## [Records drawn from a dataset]
=== Section Start ===

/-! ### Host port -/

/-- Registers of the host port (R300, R301, R305, R332): a doorbell and RPL_HEAD are stored, and nothing else changes; a ring is enabled
with every index at 0 and its status cleared, and disabled with its replies muted; coalesced replies are signalled at their time; an
unmasked vector sends its pending message; a write of four bytes to a doorbell's offset is the doorbell, one to an offset that is not
listed does nothing.
BAR2 windows (R302–R304): an access to an enabled window within 2,048 bytes becomes one operation of the window's stream, with the
window's node, key and slice and the ordering its bits ask for; a write to a disabled one is counted, a read of one is answered
Unsupported Request.
Reads of BAR0 (R300, R303, R38): the identity, HOST_STATE, LOCAL_COUNTER, the fields of a window, whose KEY reads as 0 where its slice is
confidential, and the MSI-X table; the doorbells and what is not listed read 0.
HOST_PORT_RESET (R313): every ring is disabled with RING_STATUS 3, every window disabled, the MSI-X table and the SPDM state cleared;
the pool, the tiles, the groups and the protection state are untouched, and every reply that waits for a ring is muted.
Choices of the model that this writes out: a ring disabled while a command runs (log 74), values out of range (log 105), a ring enabled
again (log 108), what a host-port reset empties (log 109), a BAR0 read is a function (log 229). -/
def Obligations.HostRegistersAndWindows : Prop :=
  (
  (
  (
  (∀ (s : State) (r : RingNo) (v : BitVec 32),
    Runs (.doorbell r v) s (s.dev.modRing r fun g => { g with cmdTail := v }) ∧
    Runs (.rplHead r v) s (s.dev.modRing r fun g => { g with rplHead := v }) ∧
    Runs (.registerWrite (BitVec.ofNat 24 (0x400000 + 4096 * r.val)) (le 4 v.toNat)) s (s.dev.modRing r fun g => { g with cmdTail := v }) ∧
    (∀ data : List Byte, data.length ≤ 8 → Runs (.registerWrite 0x000100 data) s s.dev)) ∧
  (∀ (s : State) (r : RingNo) (w : BitVec 32), (s.dev.ring r).enable = false → w.toNat.testBit 31 = true →
    Runs (.ringEnable r w) s (s.dev.modRing r fun g =>
      { g with vector := BitVec.ofNat 11 (field w.toNat 16 11), sizeLog2 := field w.toNat 0 5, enable := true, cmdHead := 0, cmdTail := 0,
               rplTail := 0, rplHead := 0, unsignalled := 0, status := 0, busy := false })) ∧
  (∀ (s : State) (r : RingNo) (w : BitVec 32), (s.dev.ring r).enable = true → w.toNat.testBit 31 = false →
    let d := s.dev.muteRing fun x => x = r.val
    Runs (.ringEnable r w) s ({ d with host := { d.host with begun := d.host.begun.filter fun b => b.1 ≠ r.val } }.modRing r
      fun g => { g with enable := false, busy := false })) ∧
  (∀ (s : State) (r : RingNo), (s.dev.ring r).unsignalled ≠ 0 → (s.dev.ring r).coalTime ≠ 0 →
    Runs (.replyCoalesceTimeout r) s ((s.dev.modRing r fun g => { g with unsignalled := 0 }).signal (s.dev.ring r).vector.toNat)) ∧
  (∀ (s : State) (v : Fin 2048), let e := tget s.dev.host.msix v.val {}
    let d := { s.dev with host := { s.dev.host with msix := tset s.dev.host.msix v.val { e with masked := false, pending := false } } }
    Runs (.msixUnmask v) s (if e.pending then d.emit (.msix v.val) else d))
  ) ∧ (
  ∀ (s : State) (w : RingNo) (a : BitVec 32), let x := s.dev.window w
    let off := x.base.toNat + a.toNat
    (∀ (st : Nat) (data : List Byte), x.enable = true → s.dev.windowStream w = some st → data ≠ [] → off % 2048 + data.length ≤ 2048 →
      Runs (.bar2MemoryWrite w a data) s
        (s.dev.issue st
          { dst := x.node, offset := BitVec.ofNat 48 off, length := BitVec.ofNat 12 data.length, key := x.key, slice := x.slice,
            op := if x.release then 0x02 else 0x03, ord := if x.release then .release else .relaxed,
            scope := if x.release then .fabric else .tile, payload := data } (.window w none))) ∧
    (∀ (st n : Nat) (ptag : BitVec 14), x.enable = true → s.dev.windowStream w = some st → s.dev.host.reads = [] → 0 < n → off % 2048 + n ≤ 2048 →
      Runs (.bar2MemoryRead w a n ptag) s
        ({ s.dev with host := { s.dev.host with reads := [{ ptag := ptag, w := w, left := 1 }] } }.issue st
          { dst := x.node, offset := BitVec.ofNat 48 off, length := BitVec.ofNat 12 n, key := x.key, slice := x.slice, op := 0x01,
            ord := if x.acquire then .acquire else .relaxed, scope := if x.acquire then .fabric else .tile } (.window w (some (ptag, 0))))) ∧
    (∀ (n : Nat) (ptag : BitVec 14) (data : List Byte), x.enable = false →
      Runs (.bar2MemoryWrite w a data) s (s.dev.modWindow w fun x => { x with errors := satAdd 64 x.errors 1 }) ∧
      Runs (.bar2MemoryRead w a n ptag) s (s.dev.emit (.pcieStatus ptag 1)))
  )
  ) ∧ (
  ∀ (fz : Fuses) (d : Dev) (w : RingNo) (v : Fin 2048), let x := d.window w
    (d.bar0Read fz 0x00 64 = d.image fz 0x01 0) ∧
    (d.bar0Read fz 0x40 8 = le 8 (b2n d.host.fwReady + 2 * b2n d.host.handover)) ∧
    (d.bar0Read fz 0x48 8 = le 8 d.now) ∧
    (d.bar0Read fz (0x020000 + 64 * w.val) 8 = if d.isConf x.slice.toNat then zeros 8 else le 8 x.key.toNat) ∧
    (d.bar0Read fz (0x020000 + 64 * w.val + 8) 8 = le 8 (x.base.toNat + 2 ^ 48 * x.node.toNat)) ∧
    (d.bar0Read fz (0x020000 + 64 * w.val + 0x14) 4 = le 4 x.timeout.toNat) ∧
    (d.bar0Read fz (0x020000 + 64 * w.val + 0x20) 8 = le 8 x.errors) ∧
    (d.bar0Read fz (0x100000 + 16 * v.val) 12 = le 8 (tget d.host.msix v.val {}).addr.toNat ++ le 4 (tget d.host.msix v.val {}).data.toNat) ∧
    (∀ off n : Nat, 0x108100 ≤ off → d.bar0Read fz off n = zeros n)
  )
  ) ∧ (
  ∀ (s : State), s.dev.xlate.translating = [] →
    ∃ d, Runs .hostPortReset s d ∧ (∀ r, r < 64 → d.ring r = { status := 3 }) ∧ d.host.windows = [] ∧ d.host.reads = [] ∧ d.host.msix = [] ∧
      d.host.spdm = {} ∧ d.xlate.atsEnable = false ∧ d.xlate.atc = [] ∧ d.pool = s.dev.pool ∧ d.tiles = s.dev.tiles ∧ d.relay = s.dev.relay ∧
      d.prot = s.dev.prot ∧ d.sec = s.dev.sec ∧
      (∀ w ∈ d.host.waiting, ∀ r, w.via = .ring r → w.mute = true) ∧ d.host.waiting.length = s.dev.host.waiting.length
  )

=== Section End ===

## [WHAT NEEDS TO BE DONE]
Given the records above, restate word for word only the lines starting at the one with "Runs (.registerWrite (BitVec.ofNat" and ending at the one with "rplTail := 0, rplHead".

## [RESULT OF THIS TASK]
    Runs (.registerWrite (BitVec.ofNat 24 (0x400000 + 4096 * r.val)) (le 4 v.toNat)) s (s.dev.modRing r fun g => { g with cmdTail := v }) ∧
    (∀ data : List Byte, data.length ≤ 8 → Runs (.registerWrite 0x000100 data) s s.dev)) ∧
  (∀ (s : State) (r : RingNo) (w : BitVec 32), (s.dev.ring r).enable = false → w.toNat.testBit 31 = true →
    Runs (.ringEnable r w) s (s.dev.modRing r fun g =>
      { g with vector := BitVec.ofNat 11 (field w.toNat 16 11), sizeLog2 := field w.toNat 0 5, enable := true, cmdHead := 0, cmdTail := 0,
               rplTail := 0, rplHead := 0, unsignalled := 0, status := 0, busy := false })) ∧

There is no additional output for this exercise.